Given a strictly positive sequence $\{ \mu_j \}_{j=1}^{\infty}$ we define
$$T := \left \{ \{ \theta_j \}_{j=1}^{\infty} \in l^2(N) \ | \ \sum_{j=1}^{\infty} \frac{\theta_j^2}{\mu_j} \le 1 \right \} $$
We define the Rademacher complexity of this set as
$$ E_{\epsilon} \left[ \sup_{\theta \in T} \sum_{j=1}^{\infty} \epsilon_j \theta_j \right] $$
where the $\epsilon_j$ are Rademacher random variables.
Why is
$$ E_{\epsilon} \left[ \sup_{\theta \in T} \sum_{j=1}^{\infty} \epsilon_j \theta_j \right] = \sup_{\theta \in T} \sum_{j=1}^{\infty} | \theta_j |$$ ?

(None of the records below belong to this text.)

/-- Two frames, the first of which lowers the capacity to what the second needs. -/
def pipelined : State :=
  idle (rxBytes (encodeFrame (.setInputBufferSize 2#8)) ++ (rxBytes (encodeFrame .set400kHz) ++ [])) [] []
theorem witness_PipelinedFramesRunInOrder :
    (Inv pipelined ∧ pipelined.phase = .recv ∧ pipelined.len = 0#8 ∧
      (Instr.setInputBufferSize 2#8).WellFormed ∧
      (encode (.setInputBufferSize 2#8)).length + 1 ≤ pipelined.cfg.cap.toNat ∧
      noTerminatorPair (encode (.setInputBufferSize 2#8)) = true ∧
      pipelined.inputs =
        rxBytes (encodeFrame (.setInputBufferSize 2#8)) ++ (rxBytes (encodeFrame .set400kHz) ++ []) ∧
      Instr.set400kHz.WellFormed ∧ noTerminatorPair (encode .set400kHz) = true) ∧
    ∃ t, runSteps (encodeFrame (.setInputBufferSize 2#8)).length pipelined = .next t ∧
      (encode .set400kHz).length + 1 ≤ t.cfg.cap.toNat := ⟨by decide, _, rfl, by decide⟩
/-- At capacity 2, byte 3 a 13; and at capacity 0. -/
theorem witness_ByteCapPlusOneOverflows :
    ∀ x ∈ [(partialFrame 2#8 [] (rxBytes ([104#8, 10#8] ++ [13#8]) ++ []), [104#8, 10#8], 13#8),
        (partialFrame 0#8 [] (rxBytes ([] ++ [104#8]) ++ []), [], 104#8)],
      Inv x.1 ∧ x.1.phase = .recv ∧ x.1.len = 0#8 ∧ x.2.1.length = x.1.cfg.cap.toNat ∧
      noTerminatorPair (x.2.1 ++ [x.2.2]) = true ∧ x.1.inputs = rxBytes (x.2.1 ++ [x.2.2]) ++ [] := by decide
/-- With a CR just dropped: the first byte is not 10; and with the terminator next. -/
theorem witness_DiscardedFrameIsDroppedInSilence :
    ∀ x ∈ [(discarding true (rxBytes ([13#8, 7#8, 10#8] ++ [13#8, 10#8]) ++ []), [13#8, 7#8, 10#8]),
        (discarding true (rxBytes ([] ++ [13#8, 10#8]) ++ []), ([] : List Byte))],
      x.1.phase = .discard ∧ noTerminatorPair x.2 = true ∧ ¬ (x.1.dcr = true ∧ x.2.head? = some 10#8) ∧
      x.1.inputs = rxBytes (x.2 ++ [13#8, 10#8]) ++ [] := by decide
/-- Both clauses (capacity 4, capacity 0), and from `DISCARD`. -/
theorem witness_TwoTerminatorsSynchroniseTheReader :
    ∀ s ∈ [partialFrame 4#8 [1#8, 2#8, 3#8, 4#8] (rxBytes [13#8, 10#8, 13#8, 10#8] ++ []),
        partialFrame 0#8 [] (rxBytes [13#8, 10#8, 13#8, 10#8] ++ []),
        discarding true (rxBytes [13#8, 10#8, 13#8, 10#8] ++ [])],
      Inv s ∧ s.inputs = rxBytes [13#8, 10#8, 13#8, 10#8] ++ [] := by decide
/-- First clause at capacity 2 with a whole SETINPUTBUFFERSIZE body in the buffer; then the second clause. -/
theorem witness_CapacityUpToTwoIsLeftOnlyByReset :
    (Inv (partialFrame 2#8 [116#8, 128#8] [.rx 13#8]) ∧
      (partialFrame 2#8 [116#8, 128#8] [.rx 13#8]).cfg.cap.toNat ≤ 2 ∧
      (partialFrame 2#8 [116#8, 128#8] [.rx 13#8]).inputs = .rx 13#8 :: [] ∧
      ∃ t, step (partialFrame 2#8 [116#8, 128#8] [.rx 13#8]) = .next t) ∧
    (partialFrame 2#8 [] [.reset]).inputs = .reset :: [] ∧
      ∃ t, step (partialFrame 2#8 [] [.reset]) = .next t :=
  ⟨⟨by decide, by decide, rfl, _, rfl⟩, rfl, _, rfl⟩
/-- Two states whose stale cell 1 differs, at the step that overwrites it. -/
theorem witness_CellsBeyondLenAreNeverRead :
    (Memory.wf (partialFrame 4#8 [9#8] [.rx 7#8]).buf = true ∧
      Memory.wf { partialFrame 4#8 [9#8] [.rx 7#8] with buf := [(0, 9#8), (1, 5#8)] }.buf = true ∧
      (partialFrame 4#8 [9#8] [.rx 7#8]).buf ≠ [(0, 9#8), (1, 5#8)] ∧
      AgreeBelowLen (partialFrame 4#8 [9#8] [.rx 7#8])
        { partialFrame 4#8 [9#8] [.rx 7#8] with buf := [(0, 9#8), (1, 5#8)] }) ∧
    ∃ t, step (partialFrame 4#8 [9#8] [.rx 7#8]) = .next t :=
  ⟨⟨by decide, by decide, by decide, by decide, by decide⟩, _, rfl⟩
/-- Both clauses. -/
theorem witness_OneResponsePerCompletedFrame :
    ((∃ t, feed 10#8 (partialFrame 4#8 [42#8, 13#8] []) = .next t) ∧
      readerArm 10#8 (partialFrame 4#8 [42#8, 13#8] []) = .complete) ∧
    (∃ t, feed 10#8 (partialFrame 4#8 [42#8] []) = .next t) ∧
      readerArm 10#8 (partialFrame 4#8 [42#8] []) ≠ .complete :=
  ⟨⟨⟨_, rfl⟩, by decide⟩, ⟨_, rfl⟩, by decide⟩
theorem witness_CompletedFrameLeavesTheReaderEmpty :
    ((partialFrame 4#8 [42#8, 13#8] []).dcr = false ∧
      readerArm 10#8 (partialFrame 4#8 [42#8, 13#8] []) = .complete) ∧
    ∃ t, feed 10#8 (partialFrame 4#8 [42#8, 13#8] []) = .next t := ⟨by decide, _, rfl⟩
theorem witness_DecodeOfEncodeIsTheInstruction :
    (Instr.write 0#8 (List.replicate 255 0#8)).WellFormed ∧
      (Instr.writeRead 0#8 (List.replicate 255 101#8) 0#8).WellFormed ∧ (Instr.read 23#8 2#8).WellFormed :=
  ⟨(wf_write_replicate _ _ _).mpr (Nat.le_refl _), (wf_writeRead_replicate _ _ _ _).mpr (Nat.le_refl _), rfl⟩
/-- With surplus bytes and without. -/
theorem witness_DecodedBodyBeginsWithItsCanonicalForm :
    decode [102#8, 80#8, 1#8, 0#8, 101#8, 1#8, 99#8] = .instr (.writeRead 80#8 [0#8] 1#8) ∧
    decode [104#8] = .instr .deviceList ∧ decode [106#8, 1#8] = .instr .error := by decide
theorem witness_SurplusBytesOfTransfersAreIgnored :
    (List.replicate 255 0#8 : List Byte).length ≤ 255 ∧ ([] : List Byte).length ≤ 255 :=
  ⟨List.length_replicate.le, Nat.zero_le _⟩
/-- All three clauses. -/
theorem witness_CommandLoopFollowsTheDecoder :
    decodeCommand [] = .messageError ∧ decodeCommand [109#8] = .noCommand ∧
    decodeCommand [116#8, 255#8] = .instr (.setInputBufferSize 255#8) := by decide
theorem witness_MalformedFrameIsAnsweredMessageError :
    decode [102#8, 80#8, 2#8, 0#8, 101#8, 2#8] = .messageError ∧
    decodeCommand [104#8] = .instr .deviceList := by decide
theorem witness_RowsThatAreNotCommandsRaiseNoCommand :
    ∀ i ∈ [Instr.error, .messageError, .noCommand, .info],
      i = .error ∨ i = .messageError ∨ i = .noCommand ∨ i = .info := by decide
/-- Every clause with hypotheses, the lengths at their bounds. -/
theorem witness_NormalResponseEncodings :
    ((100#8 : Byte) = 100#8 ∨ (100#8 : Byte) = 103#8) ∧ ((103#8 : Byte) = 100#8 ∨ (103#8 : Byte) = 103#8) ∧
    (((101#8 : Byte) = 101#8 ∨ (101#8 : Byte) = 102#8) ∧ (List.replicate 255 0#8 : List Byte).length ≤ 255) ∧
    (List.replicate 126 1#8 : List Byte).length ≤ 126 ∧
    (Instr.set400kHz = .resetDevices ∨ Instr.set400kHz = .resetI2CFreq ∨ Instr.set400kHz = .set400kHz) ∧
    (Instr.setResetPin 255#8 = .setWriteReadDelay 255#8 ∨ Instr.setResetPin 255#8 = .setResetPin 255#8 ∨
      Instr.setResetPin 255#8 = .setResetTime 255#8 ∨ Instr.setResetPin 255#8 = .setResetSettleTime 255#8 ∨
      Instr.setResetPin 255#8 = .setInputBufferSize 255#8) :=
  ⟨.inl rfl, .inr rfl, ⟨.inl rfl, List.length_replicate.le⟩, List.length_replicate.le, .inr (.inr rfl),
    .inr (.inl rfl)⟩
/-- Both conditions on an instruction, and the three answers of the decoder. -/
theorem witness_EveryResponseIsAClosedFrame :
    (Instr.read 1#8 255#8).isCommand = true ∧ Instr.info.isCommand = false ∧
    decodeCommand [101#8, 1#8, 255#8] = .instr (.read 1#8 255#8) ∧
    decodeCommand [100#8, 23#8] = .messageError ∧ decodeCommand [109#8] = .noCommand := by decide
/-- Both clauses: the first for a body that is rejected either way, the second for data that holds 13. -/
theorem witness_ClientCutsEveryResponseByItsFields :
    (∃ t, runCommand [100#8, 23#8] (idle [] [] []) = .next t ∧
      t.trace.getLast? = some (.tx [107#8, 13#8, 10#8])) ∧
    (∃ t, runCommand [42#8] (idle [] [] []) = .next t ∧
      t.trace.getLast? = some (.tx [108#8, 13#8, 10#8])) ∧
    ∃ t, exec (.read 13#8 1#8) (idle [] [] [.ok [13#8]]) = .next t ∧
      t.trace.getLast? = some (.tx [101#8, 13#8, 1#8, 13#8, 13#8, 10#8]) :=
  ⟨⟨_, rfl, by decide⟩, ⟨_, rfl, by decide⟩, _, rfl, by decide⟩
/-- The two cases of the write step of a WRITEREAD. -/
theorem witness_WriteReadWritesThenWaitsThenReads :
    nextWriteAnswer (idle [] [.fault none] []) = .fault none ∧
    nextWriteAnswer (idle [] [.ok .addressNack] []) = .ok .addressNack := by decide
theorem witness_ReadReportsTheBytesReceived :
    nextReadAnswer 2#8 (idle [] [] [.ok [1#8, 2#8]]) = .ok [1#8, 2#8] := by decide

For a given sequence $\epsilon: \mathbb{N} \to \{-1, +1\}$, define $f_{\epsilon}: T \to T$ by $(f_{\epsilon} \theta)_j = -\theta_j$ if $\epsilon_j \theta_j < 0$ and $(f_{\epsilon} \theta)_j = \theta_j$ otherwise. Then $\sum_{j= 1}^{\infty} \epsilon_j (f_{\epsilon} \theta)_j = \sum_{j=1}^{\infty} |\theta_j| \geq \sum_{j= 1}^{\infty} \epsilon_j \theta_j$. Define the set $T_{\epsilon} = \{ \theta \in T: f_{\epsilon} \theta = \theta \}$, i.e. the set of all $\theta \in T$ with $\epsilon_j \theta_j = |\theta|_j$ for all $j$. Clearly
$$\sup_{\theta \in T} \sum_{j= 1}^{\infty} \epsilon_j \theta_j = \sup_{\theta \in T_{\epsilon} } \sum_{j= 1}^{\infty} \epsilon_j \theta_j = \sup_{\theta \in T_{\epsilon} } \sum_{j= 1}^{\infty} |\theta_j| = \sup_{\theta \in T} \sum_{j= 1}^{\infty} |\theta_j|$$
Since equality holds for each Rademacher sequence $\epsilon$, it must hold for the expectation over all $\epsilon$.